Patients with SPMS in our study were found to have more severe cervical spinal cord atrophy than age-matched RRMS and CIS cases, proposing that cervical spinal cord atrophy could be a potential discriminator between RRMS without progression and patients with CIS and those with early progressive disease. According to these results, any CSA measured at C2, C7 or C2–C7 average can be used as a predictor of RRMS and SPMS, so that this measurement may be a possible imaging marker in the future. The degree of cord atrophy in the RRMS group was more than in the CIS group but less than in the SPMS group, suggesting that early obvious cervical cord atrophy could herald a progressive MS type.

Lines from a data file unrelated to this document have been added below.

-- ==== Sys2Proof/Machine/Base.lean ====
section
/-! DEFINITION. Plain data the machine is held in: finite maps with a default, queues, byte lists. Nothing here is a rule
of the spec but the byte order (spec/00_scope.md R5). -/

namespace Sys2Proof.Machine

/-- Bits [hi:lo] of a word as a number (R5). -/
def bits {n : Nat} (w : BitVec n) (hi lo : Nat) : Nat := (w.toNat >>> lo) % 2 ^ (hi - lo + 1)

/-- Bit [i] of a word. -/
def bit {n : Nat} (w : BitVec n) (i : Nat) : Bool := w.getLsbD i

/-- A word read as a signed number. -/
def sx {n : Nat} (w : BitVec n) : Int := w.toInt

/-- A word of a number, modulo 2^32. -/
def wd (n : Nat) : Word := BitVec.ofNat 32 n

def bw (b : Bool) : Word := if b then 1 else 0

/-- A finite map: a list of keys with their values; `kget` answers the default where a key has none. -/
abbrev AMap (κ α : Type) := List (κ × α)

/-- A finite map from numbers. -/
abbrev KMap (α : Type) := AMap Nat α

section
variable {κ α : Type} [DecidableEq κ]

def kget (d : α) : AMap κ α → κ → α
  | [], _ => d
  | (k, v) :: m, i => if k = i then v else kget d m i

/-- The key's value set, in its place or at the end. -/
def kset : AMap κ α → κ → α → AMap κ α
  | [], i, v => [(i, v)]
  | (k, w) :: m, i, v => if k = i then (i, v) :: m else (k, w) :: kset m i v

def kdel (m : AMap κ α) (i : κ) : AMap κ α := m.filter (fun p => p.1 != i)

def khas (m : AMap κ α) (i : κ) : Bool := m.any (fun p => p.1 == i)

end

/-- The first element of a list that a test accepts is replaced. -/
def replaceFirst {α : Type} (p : α → Bool) (f : α → α) : List α → List α
  | [] => []
  | x :: xs => if p x then f x :: xs else x :: replaceFirst p f xs

/-- The first element a test accepts is taken out. -/
def removeFirst {α : Type} (p : α → Bool) : List α → List α
  | [] => []
  | x :: xs => if p x then xs else x :: removeFirst p xs

/-- A number made of bytes, the byte at the lowest address first (R5). -/
def leNat : List Byte → Nat
  | [] => 0
  | b :: bs => b.toNat + 256 * leNat bs

/-- The n bytes of a number, lowest first (R5). -/
def leBytes : Nat → Nat → List Byte
  | 0, _ => []
  | n + 1, v => BitVec.ofNat 8 v :: leBytes n (v / 256)

/-- Words of a byte list, little-endian; a short tail is dropped. -/
def wordsOf : List Byte → List Word
  | a :: b :: c :: d :: r => wd (leNat [a, b, c, d]) :: wordsOf r
  | _ => []

def bytesOfWord (w : Word) : List Byte := leBytes 4 w.toNat

def bytesOfWords (ws : List Word) : List Byte := ws.flatMap bytesOfWord

/-- Word i of a list of words, 0 beyond its end. -/
def nthW (ws : List Word) (i : Nat) : Word := ws.getD i 0

/-- Pick the n-th of a list, counted round; the default where it is empty. -/
def pickRound {α : Type} (d : α) (xs : List α) (n : Nat) : α := xs.getD (n % xs.length) d

/-- Insertion of an element before the first one it is below; a stable sort is folds of it. -/
def insertBy {α : Type} (lt : α → α → Bool) (x : α) : List α → List α
  | [] => [x]
  | y :: ys => if lt x y then x :: y :: ys else y :: insertBy lt x ys

/-- A stable sort: elements that are equal under lt keep their order. -/
def sortBy {α : Type} (lt : α → α → Bool) (xs : List α) : List α :=
  xs.foldl (fun acc x => insertBy lt x acc) []

def ceilDiv (a b : Nat) : Nat := (a + b - 1) / b

end Sys2Proof.Machine
end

Drugs that delay or prevent atrophy can decrease the progression of disability in the long term. Clinical trials with subcutaneous and intramuscular interferon ß-1a, subcutaneous interferon ß-1b[19] and glatiramer acetate have shown that these immunomodulatory drugs reduce the inflammatory response of the disease, including clinical relapses and lesion burden[20] However, in the current study, the type of drug treatment showed no significant association with spinal cord CSA.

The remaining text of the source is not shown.